Çaresizce yatağa uzandım, yanımdaki yastığa sarıldım ve uzunca bir süre bu şekilde yattım. Uyumuş olmalıyım ki sabahın ilk ışıklarıyla aydınlanmış odada uyandım. Hafifçe doğruldum, gözlerimi ovuşturdum. Yanıma baktığımda işte, oradaydı.

 Yanımda uyuyan Luiziano'yu gördüğüme hiç bu kadar sevinmemiştim. Kendimi tutamadım, uyuyan çocuğa arkadan sarıldım. Geçen birkaç saniyenin sonunda ne yaptığımın farkına vardım. Utançla geri yattım. Sabırsızlıkla uyanmasını bekliyordum. 

Bir saat bekledim, hala uyuyordu. Uyandırmak istesem de kıyamadım.  Yatakta bağdaş kurdum, adamın yüzüne bakmaya başladım. Dağılmış siyah saçları yüzüne dökülmüştü. Kemerli kancalı burnu aslında düşünüldüğünde suratına yakışıyordu. Uzun kirpiklerine ve yine uzamaya başlamış sakallarına baktım. Uyurken kaşlarını çatması ilk günden beri garibime gidiyordu. Bir insan sanki devamlı rahatsız edici bir şeyler düşünüyor gibi uyuyamazdı. Adam kıpırdandı, telaşlandım. Hızlıca yataktan atladım. Arkama döndüğümde Luiziano hala uyuyordu, rahat bir nefes aldım.

"Ne oldu?" 

   Uyurken kendini dikizlediğimi fark etmiş miydi merak ediyordum. Ama fark etse kesin dalga geçerdi. "Sana sinirliyim." 

Kan sucuğundan dev bir lokma aldı. "Neden?" Hala ağzı doluyken konuşma huyundan vazgeçmemişti. "Beni bırakıp gittiğin için." Şarabı kafasına dikti. "Ama şimdi buradayım yani sorun olmaması lazım. Değil mi?" Kollarımı kavuşturdum.
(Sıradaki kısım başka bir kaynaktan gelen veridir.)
/-- A region's hottest reading; its step threshold when all its sensors have failed (R304, R305). -/
def regionHottest (s : State) (r : Nat) : Option Int :=
  let ks := regionSensors r
  if ks.all (sensorDown s) then some (stepThreshold s r) else hottestOf s ks

/-- A sensor of classes 0, 1, 2 or 4 to 7 is failed (R305). -/
def anySensorFailed (s : State) : Bool := s.sensors.any (fun p => p.2.failed && decide (p.1 / 4096 ≠ 3))

/-! ### The tide (R306, R309) -/

/-- Effective ceiling in mJ (R306). -/
def effectiveCeiling (s : State) : Nat :=
  let e := min (fieldOf s A.HM_TIDE_CEIL 9 0) s.tide.stepCeil
  let e := if anySensorFailed s then min e (fieldOf s A.HM_TIDE_CEIL 29 20) else e
  let e := if s.mode.cur = 1 then min e (fieldOf s A.HM_TIDE_CEIL 19 10) else e
  if s.pstate.cur = 1 then min e (fieldOf s A.HM_TIDE_P1 9 0) else e

/-- An emergency is declared. -/
def emergency (s : State) : Bool := s.tide.emThermal || s.tide.emSupply

/-- The tide's dry-dock limit (R309). -/
def dockLimit (s : State) : Nat :=
  if 1 ≤ s.tide.step ∨ emergency s then 0
  else
    let e := effectiveCeiling s
    if 250 ≤ e then 64 else if 200 ≤ e then 16 else if 150 ≤ e then 4 else 0

/-- Dies in dry dock. -/
def docked (s : State) : Nat := (s.dies.filter (fun p => p.2.st == 1)).length

/-! ### The index -/

/-- Chains that are dirty or have pending registrations (R198). -/
def liveChains (s : State) : List Chain :=
  (s.index.chains.map Prod.snd).filter (fun c => c.dirtySince.isSome || !c.pending.isEmpty)

/-- The write-back horizon (R198). -/
def horizon (s : State) : Nat := (listMin? ((liveChains s).map Chain.cleanCsn)).getD s.seqr.next

/-! ### Engines (R18, R22) -/

/-- An engine that nothing has happened to. -/
def Engine.fresh : Engine :=
  { deconfigured := false, testing := false, role := none }

/-- The engine of a number. -/
def engineOf (s : State) (n : Nat) : Engine := tabGetD s.engines n Engine.fresh

/-- Change an engine. -/
def updEngine (s : State) (n : Nat) (f : Engine → Engine) : State :=
  { s with engines := tabPut s.engines n (f (engineOf s n)) }

/-- The role that counts give an engine (R18): roles are filled in ascending engine number, in the order 0 pilot, 1 command,
2 media, 3 maintenance; with the engine's index in its role. -/
def roleByCounts (cs : List Nat) (n : Nat) : Nat × Nat :=
  let p := cs.getD 0 8
  let c := p + cs.getD 1 32
  let m := c + cs.getD 2 16
  if n < p then (0, n) else if n < c then (1, n - p) else if n < m then (2, n - c) else (3, n - m)

/-- The bounds of R18, and the sum of 64. -/
def rolesLegal (cs : List Nat) : Bool :=
  match cs with
  | [p, c, m, x] => p == 8 && decide (16 ≤ c) && decide (c ≤ 40) && decide (12 ≤ m) && decide (m ≤ 24) && decide (4 ≤ x) &&
      decide (x ≤ 12) && p + c + m + x == 64
  | _ => false

/-- The default counts of R18. -/
def defaultCounts : List Nat := [8, 32, 16, 8]

/-- An engine's role and its index in it; a replacement has taken another (R22). -/
def roleOf (s : State) (n : Nat) : Nat × Nat := (engineOf s n).role.getD (roleByCounts s.boot.roleCounts n)

/-- Healthy engines of a role, in rising order. -/
def healthy (s : State) (role : Nat) : List Nat :=
  (List.range 64).filter (fun n => !(engineOf s n).deconfigured && (roleOf s n).1 == role)

/-- The media engine that serves a flash channel (R21): number c mod m of the m healthy ones, so that the channels of a lost
one are redistributed (R22). -/
def mediaEngine (s : State) (c : Nat) : Option Nat := (healthy s 2)[c % (healthy s 2).length]?

/-- The channels that an engine serves. -/
def channelsOf (s : State) (n : Nat) : List Nat := (List.range 64).filter (fun c => mediaEngine s c == some n)

/-- Operations queued to a media engine: reads that wait for a die of its channels, and landing pages that wait to be
transferred to one. -/
def mediaQueued (s : State) (n : Nat) : Nat :=
  let cs := channelsOf s n
  listSum ((s.dies.filter (fun p => cs.contains (chanOf p.1))).map (fun p => p.2.queuedReads)) +
    (s.space.pages.filter (fun p => !p.2.closed && cs.contains (chanOf p.2.die))).length

/-- Commands that an engine holds (R21). -/
def engineCmds (s : State) (n : Nat) : List Cmd := s.cmds.filter (fun c => c.engine == n)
 "Ne bulduğunu veya ne yaptığını hala anlatmadın." "Mağara var işte, oradan gireceğiz. Bu kadar." 

İlgisizleşmişti. Daha çok zorlarsam sinirlenmesinden korktuğum için irdelemedim. Önümdeki pastırmayı ılık şarapla mideye indirdim. Kısa bir sessizlikten sonra yine ağzı dolu konuşmaya başladı: "Girişin açılması için tam tamına iki gün var. Etrafta bolca canavar olabilir, benden uzaklaşmayacaksın. Dolunay gökyüzünde, tam tepede yükseldikten dört saat sonra çıkmış olmalıyız. Yoksa giriş kapanır ve gelecek ayki dolunaydan birkaç gün önceye dek aşağıda sıkışırız. " 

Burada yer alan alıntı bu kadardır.